EXERCISE PROMPT — The answer should be an exact repeat of the stretch of material below from the line containing "toBytes 4 x.kind" through the line containing "and last. -/".

——

-- ==== Sys2Proof/Machine/Place.lean ====
section
/-! DEFINITION. A program placed by hand: everything that core 0 needs so that its first crew's next step fetches given
bytes (log 7: how a program comes to run). -/

namespace Sys2Proof.Machine

/-- The virtual address of the placed instruction: page 1 of 64 KiB. -/
def placePc : Nat := 0x10000
/-- The physical address of that page. -/
def placePa : Nat := 0x100000
/-- The physical address of the page table: four tables of 8 KiB. -/
def placeRoot : Nat := 0x20000
/-- The leaf entry: valid, readable, writable, executable, for user mode, used and written. -/
def placeLeaf : Nat := placePa + 0xFF
/-- Where the leaf entry lies. -/
def placeLeafAt : Nat := placeRoot + 3 * 0x2000 + 8

/-- The page table's entries. -/
def placeTable : List (Nat × Nat) :=
  [(placeRoot, placeRoot + 0x2001), (placeRoot + 0x2000, placeRoot + 0x4001),
   (placeRoot + 0x4000, placeRoot + 0x6001), (placeLeafAt, placeLeaf)]

/-- A region of bulk memory that covers the table and the code: valid, from 0 to 16 MiB, on socket 8. -/
def placeRegion : BitVec 256 := BitVec.ofNat 256 (1 + 0x1000000 / 4096 * 2 ^ 76 + 2 ^ 156 + 12 * 2 ^ 151)

/-- The image header of the placed launch: one group of one crew. -/
def placeHeader : ImageHeader :=
  { flags := 0, codeSize := 0x1000, entry := 0x100, gx := 32, gy := 1, gz := 1, regs := 64, barriers := 64,
    scratch := 0x10000, priv := 0, tiles := 8, hcrews := 0, toexp := 0, hvalid := 0, swtraph := 0, brkh := 0,
    handlers := List.replicate 16 0 }

/-- The descriptor of the placed launch. -/
def placeDesc : Descriptor :=
  { image := BitVec.ofNat 64 (placePc - 0x100), args := 0, nx := 1, ny := 1, nz := 1, maxGroups := 1, countAddr := 0,
    doneRec := 0, stats := 0, diag := 0, privBase := 0, lflags := 0, launchId := 0, toexp := 0 }

/-- The placed launch, whose one group is bound. -/
def placeLaunch : Launch :=
  { ctx := 1, descAddr := 0, desc := placeDesc, header := placeHeader, prio := 0, graph := none, recAddr := .virt 1 0,
    groups := (1, 1, 1), fixed := true, ready := true, counter := 0, target := 1, discarded := 0, bound := [0],
    done := [], lostOnce := [], saved := [], status := none, stats := [], diagWritten := false }

/-- The placed group, in group slot 0 of core 0. -/
def placeGroup : Group :=
  { Group.empty with lslot := 0, ctx := 1, g := 0, scrBase := 0, scrLen := 0x10000, crews := [(0, 0)],
                     tiles := List.replicate 8 TileSlot.reset, barrierLimit := 64 }

/-- The translation of the code's page that core 0 keeps. -/
def placeTlb : TlbEntry :=
  { ctx := 1, vpn := 1, size := 16, entry := placeLeafAt, pte := placeLeaf, used := 0 }

/-- The state with memory that holds the page table and the code. -/
def State.placeMemory (s : State) (code : List Byte) : State :=
  let cells := placeTable.foldl (fun m e => cellsWrite m e.1 (toBytes 8 e.2)) (cellsWrite s.mem.cells placePa code)
  { s with
    mem := { s.mem with cells := cells }
    pkg := { s.pkg with regs := { s.pkg.regs with
      regions := modifyAt s.pkg.regs.regions 0 (fun _ => placeRegion)
      lmap := modifyAt s.pkg.regs.lmap 0 (fun _ => 0x80000000) } } }

/-- The state with the placed context and launch. -/
def State.placeLaunch (s : State) : State :=
  { s with sched := { s.sched with
      contexts := tset s.sched.contexts 1
        { root := BitVec.ofNat 64 placeRoot, trapBase := 0, part := 0, steal := false, valid := true }
      launches := tset s.sched.launches 0 Machine.placeLaunch
      kept := s.sched.kept.filter (fun k => !(k.ctx == 1 && k.va == placePc)) } }

/-- The state with the placed group and its crew, whose issue group stands at the code. -/
def State.placeCrew (s : State) : State :=
  let r : CrewRef := ⟨0, 0, 0⟩
  let s1 := s.modCore 0 (fun k =>
    { k with groups := modifyAt k.groups 0 (fun _ => some placeGroup), tlb := [placeTlb] })
  let s2 := s1.startCrew r { ctx := 1, lslot := 0, gslot := some 0, index := 0 } (BitVec.ofNat 64 placePc) []
  { s2 with issue := some { core := 0, sub := 0, slot := 0, part := BitVec.allOnes 32, pc := BitVec.ofNat 64 placePc,
                            len := 0, word := 0 } }

/-- The state in which the next step fetches an instruction of 8 bytes, those above its length zero. -/
def State.place (s : State) (w : Nat) : State := ((s.placeMemory (toBytes 8 w)).placeLaunch).placeCrew

end Sys2Proof.Machine
end

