-- ==== Sys2Proof/Machine/Cast.lean ====
section
/-! DEFINITION. The state cast: its records made from the state, its checks, and the state made from it (R453 to R463).
What the records name and State does not hold is as log 51 says. -/

namespace Sys2Proof.Machine

/-! ### Memory records -/

/-- The kind of a block: 0 ZERO, 1 MEM, 2 BAD (R455). -/
def State.blockKind (s : State) (b : Nat) : Nat :=
  if s.mem.poisoned.contains b then 2
  else if s.mem.cells.any (fun c => c.1 / 64 == b) || descGet s.mem.descs b != (0, 0) then 1 else 0

/-- The blocks that memory lists, in ascending order. -/
def State.touchedBlocks (s : State) : List Nat :=
  (s.mem.cells.map (fun (c : Host.Cell) => c.1 / 64) ++ s.mem.descs.map (fun (d : Nat × Nat × Nat) => d.1) ++ s.mem.poisoned).foldl insertUp []

/-- A half-open range without another. -/
def rangeMinus (x y : Nat × Nat) : List (Nat × Nat) :=
  if !rangesMeet x y then [x]
  else ((if x.1 < y.1 then [(x.1, y.1)] else []) ++ (if y.2 < x.2 then [(y.2, x.2)] else []))

/-- Ranges without others. -/
def rangesMinus (l holes : List (Nat × Nat)) : List (Nat × Nat) :=
  holes.foldl (fun m h => m.flatMap (fun x => rangeMinus x h)) l

/-- A range in ascending order among ranges. -/
def insertRange (x : Nat × Nat) : List (Nat × Nat) → List (Nat × Nat)
  | [] => [x]
  | y :: r => if y.1 ≤ x.1 then y :: insertRange x r else x :: y :: r

/-- The contexts that are VALID, by number. -/
def State.validContexts (s : State) : List (Nat × Context) := s.sched.contexts.filter (fun x => x.2.valid)

/-- The partitions in use: those of VALID contexts (R455). -/
def State.usedParts (s : State) : List (Nat × Partition) :=
  s.sched.parts.filter (fun p => s.validContexts.any (fun x => x.2.part == p.1))

/-- The logical vaults that a cast records: the working ones of the partitions in use (R455). -/
def State.castVaults (s : State) : List Nat :=
  (upTo 1024).filter (fun c => s.coreWorks c && s.usedParts.any (fun p => p.2.vaults.getLsbD c))

/-- The bulk regions and vault apertures that memory records cover, in ascending order, as byte ranges (R455, R462). -/
def State.memoryRanges (s : State) (vaults : List Nat) : List (Nat × Nat) :=
  (s.pkg.regs.regions.filterMap regionEntry).foldl (fun l g => insertRange (g.base, g.limit) l) [] ++
    vaults.map (fun c => (vaultAddr c 0, vaultAddr c Config.vaultLimit))

/-- The block ranges of a cast: without the excluded ranges and Plinth's save area (R452, R455). -/
def State.castRanges (s : State) (excluded : List (Nat × Nat)) : List (Nat × Nat) :=
  let save := (Config.saveArea, Config.saveArea + s.sched.quiesce.saveAt)
  rangesMinus ((s.memoryRanges s.castVaults).map (fun x => (x.1 / 64, x.2 / 64)))
    ((save :: excluded).map (fun x => (x.1 / 64, (x.2 + 63) / 64)))

/-- The header of a memory record. -/
def memHeader (block count : Nat) : List Byte := toBytes 8 (64 * block) ++ toBytes 4 count ++ [0, 0, 0, 0]

/-- ZERO records of a run of blocks; COUNT has 32 bits. -/
def zeroRecords : Nat → Nat → Nat → List CastRecord
  | 0, _, _ => []
  | fuel + 1, lo, hi =>
    if hi ≤ lo then []
    else
      let n := min (hi - lo) (2 ^ 31)
      recordOf 0x41 (memHeader lo n) :: zeroRecords fuel (lo + n) hi

/-- The record of one listed block. -/
def State.blockRecord (s : State) (b : Nat) : CastRecord :=
  if s.blockKind b == 2 then recordOf 0x42 (memHeader b 1)
  else
    let d := descGet s.mem.descs b
    recordOf 0x40 (memHeader b 1 ++ cellsRead s.mem.cells (64 * b) 64 ++ toBytes 2 d.1 ++ toBytes 2 d.2)

/-- The records of a block range: a record for each listed block, ZERO records between (R455). -/
def State.rangeRecords (s : State) (lo hi : Nat) : List Nat → List CastRecord
  | [] => zeroRecords 64 lo hi
  | b :: r =>
    if b < lo then s.rangeRecords lo hi r
    else if hi ≤ b then zeroRecords 64 lo hi
    else zeroRecords 64 lo b ++ s.blockRecord b :: s.rangeRecords (b + 1) hi r

/-! ### The other records -/

/-- A mask of 1024 bits as 128 bytes. -/
def maskBytes (m : BitVec 1024) : List Byte := toBytes 128 m.toNat

/-- A CONTEXT body (R455). -/
def contextBody (n : Nat) (x : Context) : List Byte :=
  toBytes 4 n ++ [0, 0, 0, 0] ++ toBytes 8 x.root.toNat ++ toBytes 8 x.trapBase.toNat ++ toBytes 8 x.part ++
    toBytes 8 ((if x.steal then 1 else 0) + (if x.valid then 2 else 0))

/-- The record address of a level, or 0. -/
def State.levelAddr (s : State) (i : Option Nat) : Nat := ((i.bind s.level?).map (fun x => x.recAddr.num)).getD 0

/-- A LEVEL body (R455). -/
def State.levelBody (s : State) (x : Level) : List Byte :=
  toBytes 4 x.kind ++ toBytes 4 x.ctx ++ toBytes 8 x.recAddr.num ++ toBytes 8 (s.levelAddr x.parent) ++ toBytes 8 x.target ++
    toBytes 8 x.counter ++ (if x.kind == 4 then toBytes 8 x.children else [])

/-- The ranges of a rising list of numbers: pairs of first and last. -/
def doneRanges : List Nat → List (Nat × Nat)
  | [] => []
  | n :: r =>
    match doneRanges r with
    | (a, b) :: t => if n + 1 == a then (n, b) :: t else (n, n) :: (a, b) :: t
    | [] => [(n, n)]

/-- A LAUNCH body (R459). -/
def State.launchBody (s : State) (i : Nat) (l : Launch) : List Byte :=
  let p := l.groups.1 * l.groups.2.1 * l.groups.2.2
  let d := doneRanges l.done
  toBytes 2 i ++ toBytes 2 l.ctx ++ toBytes 4 l.desc.launchId.toNat ++ toBytes 8 l.descAddr ++ toBytes 8 (s.levelAddr l.graph) ++
    toBytes 8 p ++ toBytes 8 l.desc.maxGroups ++ toBytes 8 l.counter ++ (upTo 256).flatMap (fun k => toBytes 8 (tget 0 l.stats k)) ++
    toBytes 4 d.length ++ [0, 0, 0, 0] ++ d.flatMap (fun x => toBytes 4 x.1 ++ toBytes 4 x.2)

/-- The HMSG records of a core: one for each launch with queued messages (R455). -/
def State.messageRecords (s : State) (core : Nat) : List CastRecord :=
  let q := (s.core core).inbound
  ((q.map (fun m => m.lslot)).eraseDups).map (fun l =>
    let mine := q.filter (fun m => m.lslot == l)
    recordOf 0x22 (toBytes 2 l ++ toBytes 2 core ++ toBytes 4 mine.length ++ mine.flatMap (fun m =>
      (upTo 32).flatMap (fun k => toBytes 4 (m.payload.getD k 0).toNat) ++ toBytes 4 m.src ++ toBytes 4 m.seq)))

/-- A bank word (R455): OPENING counts as OPEN. -/
def bankWord (b : Bank) : Nat :=
  match b.state with
  | .closed => 0
  | .opening r _ _ _ => 2 ^ 30 + r
  | .open_ r => 2 ^ 30 + r
  | .lost => 2 ^ 31

/-- A RISER record (R455). -/
def State.riserRecord (s : State) (core : Nat) : CastRecord :=
  recordOf 0x43 (toBytes 4 core ++ (s.core core).banks.flatMap (fun b => toBytes 4 (bankWord b)))

/-- The records of the saved groups, as their images hold them: the groups, and the handler crews (R455). -/
def State.savedRecords (s : State) : List CastRecord × List CastRecord :=
  let all := s.sched.launches.flatMap (fun l => l.2.saved.flatMap (fun g =>
    (readRecords (g.len / 16 + 1) (s.bytesAt (.mem g.image) g.len)).getD []))
  (all.filter (fun x => recordTag x != 0x36), all.filter (fun x => recordTag x == 0x36))

/-- One more than the highest number below 1024 with a property, or 0. -/
def topOf (p : Nat → Bool) : Nat := (upTo 1024).foldl (fun m i => if p i then i + 1 else m) 0

/-- A CASTHDR body (R456). -/
def State.headerBody (s : State) : List Byte :=
  let named := fun (c : Nat) => s.usedParts.any (fun p => p.2.cores.getLsbD c) || !(s.core c).inbound.isEmpty ||
    s.sched.launches.any (fun l => l.2.saved.any (fun g => g.core == c))
  toBytes 4 0x54534143 ++ toBytes 2 1 ++ [0, 0] ++ (Config.identity ++ List.replicate 16 0).take 16 ++ toBytes 16 s.capreg ++
    toBytes 4 (topOf named) ++ toBytes 4 (topOf (fun c => s.castVaults.contains c)) ++ toBytes 8 s.sched.qtbase.toNat ++
    toBytes 8 s.sched.quiesce.casts

/-- A level put in the order in which it was opened within its parent. -/
def insertLevel (x : Level) : List Level → List Level
  | [] => [x]
  | y :: r => if y.order ≤ x.order then y :: insertLevel x r else x :: y :: r
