-- ==== Sys2Proof/Machine/Core.lean ====
section
/-! DEFINITION. The machine that the host runs. -/

def Sys2Proof.core : Host.Core :=
  { State := Sys2Proof.Machine.State, Fault := Sys2Proof.Machine.Fault, Refusal := Sys2Proof.Machine.Refusal,
    step := Sys2Proof.Machine.step, reset := Sys2Proof.Machine.State.reset }
end

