/-- R364 to R371: RACT opens a closed bank's row, 22 cycles after it starts, and leaves an open row as it is; RPRE
closes the bank; RCON of an open row is accepted by the tile engine with the row's bytes, and gives 0 with .ST; RCON
of a closed bank gives status 3 with .ST, and raises ROW with cause 3 without. Completes: ract, rpre, rcon. -/
def Obligations.RowRiserInstructions : Prop :=
  (∀ (f : L64) (s : State) (i : Issue), s.issues i (engNeeds f [f.a.toNat, f.b.toNat] []) = true → partL s i f ≠ 0 →
    s.vaultOn (s.ctxOf i.ref) i.core = true →
    let bank := (s.regL0 i f.a (lane0 s i f)).toNat
    let row := (s.regL0 i f.b (lane0 s i f)).toNat
    bank < 32 → row ≤ 6143 → bank < (s.core i.core).banks.length →
    ((s.bank i.core bank).state = .closed → ∃ t start, exec (.ract f) s = .next t ∧ Issued s t i ∧ SameMemory s t ∧
      s.clock i.core ≤ start ∧ (t.bank i.core bank).state = .opening row start (start + 22) false) ∧
    ((s.bank i.core bank).state = .open_ row → ∃ t, exec (.ract f) s = .next t ∧ Issued s t i ∧ SameMemory s t ∧
      (t.bank i.core bank).state = .open_ row)) ∧
  (∀ (f : L64) (s : State) (i : Issue), s.issues i (engNeeds f [f.a.toNat] []) = true → partL s i f ≠ 0 →
    s.vaultOn (s.ctxOf i.ref) i.core = true → (s.regL0 i f.a (lane0 s i f)).toNat < 32 →
    (s.regL0 i f.a (lane0 s i f)).toNat < (s.core i.core).banks.length →
    ∃ t, exec (.rpre f) s = .next t ∧ Issued s t i ∧ SameMemory s t ∧
      (t.bank i.core (s.regL0 i f.a (lane0 s i f)).toNat).state = .closed) ∧
  (∀ (f : L64) (s : State) (i : Issue) (gslot : Nat) (dst : Option Nat),
    let st := f.c.getLsbD 2
    let writes := if st then [f.d.toNat] else []
    engReady s i f ([f.a.toNat, f.b.toNat] ++ writes) writes gslot → s.vaultOn (s.ctxOf i.ref) i.core = true →
    let l0 := lane0 s i f
    let bank := (s.regL0 i f.a l0).toNat
    bank < 32 → (f.c.getLsbD 1 = false ∧ dst = none ∨ ∃ x, f.c.getLsbD 1 = true ∧ dst = some x ∧
      s.rconDest i l0 (s.regL0 i f.b l0).toNat = .ok x) →
    (∀ row, (s.bank i.core bank).rcon bank (s.clock i.core) = .ok row → s.acceptWait i l0 4 false = none →
      let block := fun k => Loc.mem (rowAddr i.core bank row + 64 * k)
      ∃ t bad, exec (.rcon f) s = .next t ∧ SameMemory s t ∧
        Accepted s t i gslot 4 4 (.rcon dst s.cycle (s.engineBytes i.ref l0 (.mem (rowAddr i.core bank row)) 2048)
          ((upTo 32).map (fun k => s.engineDesc i.ref l0 (block k))) bad) ∧
        ((∀ k, k < 32 → s.blockFault (s.engineDesc i.ref l0 (block k)) (block k) = none) → bad = none) ∧
        (st = false → SameRegs (s.crew i.ref) (t.crew i.ref)) ∧
        (st = true → f.d.toNat < 64 → ∀ l, l < 32 → (partL s i f).getLsbD l = true →
          lane ((t.crew i.ref).reg f.d.toNat).content l = 0)) ∧
    ((s.bank i.core bank).state = .closed → st = true → f.d.toNat < 64 → ∃ t, exec (.rcon f) s = .next t ∧ SameMemory s t ∧
      ∀ l, l < 32 → (partL s i f).getLsbD l = true → lane ((t.crew i.ref).reg f.d.toNat).content l = 3) ∧
    ((s.bank i.core bank).state = .closed → st = false → (s.crew i.ref).gambit = none → (s.crew i.ref).handling = none →
      ∃ t p, exec (.rcon f) s = .next t ∧ (t.crew i.ref).pendingTrap = some p ∧ p.cls = 4 ∧ p.lanes = [⟨l0, 4, 3, 0, 0⟩]))

/-! ### Windows, subscriptions, messages and circuits -/

/-- R372 to R375: WOPEN in bounds with a proper grant is held and gives the window's cluster address; SUBS.ON is
accepted with the lowest free identifier, which it gives; SUBS.OFF of a held subscription is held. Completes: wopen,
subsOn, subsOff. -/
def Obligations.WindowsAndSubscriptions : Prop :=
  (∀ (f : L64) (s : State) (i : Issue) (gslot : Nat),
    let writes := if f.d.toNat < 64 then [f.d.toNat, f.d.toNat + 1] else []
    engReady s i f (writes ++ f.a.toNat :: (if f.mx == 2 then [f.b.toNat] else [])) writes gslot →
    f.d.toNat % 2 = 0 ∨ 64 ≤ f.d.toNat →
    let l0 := lane0 s i f
    let off := (s.regL0 i f.a l0).toNat
    let grant := if f.mx = 2 then s.regL0 i f.b l0 else 0
    off % 128 = 0 → s.inAllocation i off 128 = true → (f.mx = 2 → s.grantOk i.core grant = true) →
    (f.mx ≠ 0 → s.windowRoom i.core gslot off = true) → (s.crew i.ref).entriesUsed + 1 ≤ Config.quarantineEntries →
    ∀ q, (s.crew i.ref).regions.getLast? = some q →
    ∃ t h id, exec (.wopen f) s = .next t ∧ SameMemory s t ∧ (t.crew i.ref).regions.getLast? = some h ∧
      h.effects = q.effects ++ [.wopen f.mx.toNat off grant id] ∧
      (f.d.toNat < 64 → ∀ l, l < 32 → (partL s i f).getLsbD l = true →
        lane ((t.crew i.ref).reg f.d.toNat).content l = BitVec.ofNat 32 (s.clusterVa i.core gslot off) ∧
        lane ((t.crew i.ref).reg (f.d.toNat + 1)).content l = BitVec.ofNat 32 (s.clusterVa i.core gslot off / 2 ^ 32))) ∧
  (∀ (f : L64) (s : State) (i : Issue) (gslot id : Nat) (g : Group) (x : List (HomeId × Nat × Loc) × List (Target × Nat)),
    engReady s i f [f.d.toNat, f.a.toNat, f.a.toNat + 1, f.b.toNat, f.b.toNat + 1, f.c.toNat] [f.d.toNat] gslot →
    f.d.toNat < 64 → s.groupOf i.ref = some g → s.group i.core gslot = some g →
    let l0 := lane0 s i f
    let loc := s.pairL0 i f.a l0
    let glob := s.pairL0 i f.b l0
    let len := (s.regL0 i f.c l0).toNat
    subOperandsOk loc glob len = true → s.subLines i l0 loc glob len = .ok x → s.subCount i.core < 64 →
    (∀ n, n < id → g.subs.any (fun y => y.id == n) = true) → g.subs.any (fun y => y.id == id) = false → id < 16 →
    s.acceptWait i l0 f.mx.toNat (((s.crew i.ref).pairTaint f.a.toNat ||| (s.crew i.ref).pairTaint f.b.toNat).getLsbD l0) = none →
    ∃ t g' y, exec (.subsOn f) s = .next t ∧ t.group i.core gslot = some g' ∧ g'.subs = g.subs ++ [y] ∧ y.id = id ∧
      y.released = false ∧ y.tl = f.mx.toNat ∧ y.len = len ∧ y.lva = loc ∧ y.gva = glob ∧ y.parts = rangeParts x.1 ∧
      (∀ l, l < 32 → (partL s i f).getLsbD l = true → lane ((t.crew i.ref).reg f.d.toNat).content l = BitVec.ofNat 32 id)) ∧
  (∀ (f : L64) (s : State) (i : Issue) (gslot : Nat) (g : Group), engReady s i f [f.a.toNat] [] gslot →
    s.groupOf i.ref = some g →
    let id := (s.regL0 i f.a (lane0 s i f)).toNat
    g.subs.any (fun x => x.id == id) = true →
    (∀ r ∈ (s.crew i.ref).regions, ∀ e ∈ r.effects, ∀ n, e ≠ .subsOff id n) →
    (s.crew i.ref).entriesUsed + 1 ≤ Config.quarantineEntries →
    ∃ t, exec (.subsOff f) s = .next t ∧ EffectHeld s t i 1 (fun e => ∃ n, e = .subsOff id n))

/-- R376 to R380: AMSG, CIRC.SETUP and CIRC.SEND begin a release point with their parameters and the payload of their
effective lanes, zero elsewhere; CIRC.REL of a circuit that its group holds is held. Completes: amsg, circSetup,
circSend, circRel. -/
def Obligations.MessagesAndCircuits : Prop :=
  (∀ (f : L64) (s : State) (i : Issue),
    s.issues i { lNeeds f [f.a.toNat, f.b.toNat] [] with bare := true, head := true } = true → partL s i f ≠ 0 →
    (s.gslotOf i.ref).isSome = true →
    ∃ t, exec (.amsg f) s = .next t ∧ SameMemory s t ∧ PointBegun s t i (.amsg
      { dest := (s.regL0 i f.a (lane0 s i f)).toNat, index := f.c.toNat % 16, seq := 0, addr := 0,
        payload := (upTo 32).map (fun l => if (partL s i f).getLsbD l then (s.crew i.ref).read s.freeCtr f.b.toNat l else 0) })
      (partL s i f)) ∧
  (∀ (f : L64) (s : State) (i : Issue),
    s.issues i { lNeeds f [f.d.toNat, f.a.toNat, f.b.toNat] [] with bare := true, head := true } = true → partL s i f ≠ 0 →
    let n := (s.regL0 i f.b (lane0 s i f)).toNat
    1 ≤ n → n ≤ 4096 →
    ∃ t, exec (.circSetup f) s = .next t ∧ SameMemory s t ∧ PointBegun s t i (.circSetup
      { dest := (s.regL0 i f.a (lane0 s i f)).toNat, index := n, seq := 0, payload := [], addr := 0 } f.d.toNat)
      (partL s i f)) ∧
  (∀ (f : L64) (s : State) (i : Issue) (c : Circuit) (x : Nat × Target),
    s.issues i { lNeeds f [f.a.toNat, f.b.toNat, f.c.toNat, f.c.toNat + 1] [] with bare := true, head := true } = true →
    partL s i f ≠ 0 →
    let l0 := lane0 s i f
    let id := (s.regL0 i f.a l0).toNat
    s.ownCircuit i.ref id = some c → s.circuitTarget i l0 (s.pairL0 i f.c l0) c.dest = .ok x →
    ∃ t, exec (.circSend f) s = .next t ∧ PointBegun s t i (.circSend
      { dest := c.dest, index := id, seq := 0, addr := x.1,
        payload := (upTo 32).map (fun l => if (partL s i f).getLsbD l then (s.crew i.ref).read s.freeCtr f.b.toNat l else 0) })
      (partL s i f)) ∧
  (∀ (f : L64) (s : State) (i : Issue) (c : Circuit), s.issues i (engNeeds f [f.a.toNat] []) = true → partL s i f ≠ 0 →
    let id := (s.regL0 i f.a (lane0 s i f)).toNat
    s.ownCircuit i.ref id = some c → (s.crew i.ref).entriesUsed + 1 ≤ Config.quarantineEntries →
    ∃ t, exec (.circRel f) s = .next t ∧ EffectHeld s t i 1 (fun e => ∃ n, e = .circRel id n))

namespace Sys2Proof.Claims

/-! ### What the statements about the device's steps say -/

/-- No crew, no group and no launch has changed but those of a crew slot. -/
def OtherCrewsSame (s t : State) (r : CrewRef) : Prop := ∀ q, q ≠ r → t.crew q = s.crew q

/-- A crew has started (R11, R39): every thread is READY at an address with no predicate set, the first registers hold
what is given and the others of G0 to G31 zero, one region is open, and no gambit, trap or release point. -/
structure Started (t : State) (r : CrewRef) (o : Owner) (pc : Addr) (args : List Content) : Prop where
  owner : (t.crew r).owner = some o
  ready : ∀ l, l < 32 → ((t.crew r).thread l).run = .ready ∧ ((t.crew r).thread l).pc = pc ∧
    ((t.crew r).thread l).preds = 0 ∧ ((t.crew r).thread l).taint = 0
  regs : ∀ k l, k < 32 → l < 32 → lane ((t.crew r).reg k).content l = lane (args.getD k zeroContent) l
  region : (t.crew r).regions.length = 1
  gambit : (t.crew r).gambit = none
  point : (t.crew r).point = none
  mode : (t.crew r).trapMode = false
  turn : (t.crew r).turn = 0
  ext : (t.crew r).ext = false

——

TASK RESULT —
  toBytes 4 x.kind ++ toBytes 4 x.ctx ++ toBytes 8 x.recAddr.num ++ toBytes 8 (s.levelAddr x.parent) ++ toBytes 8 x.target ++
    toBytes 8 x.counter ++ (if x.kind == 4 then toBytes 8 x.children else [])

/-- The ranges of a rising list of numbers: pairs of first and last. -/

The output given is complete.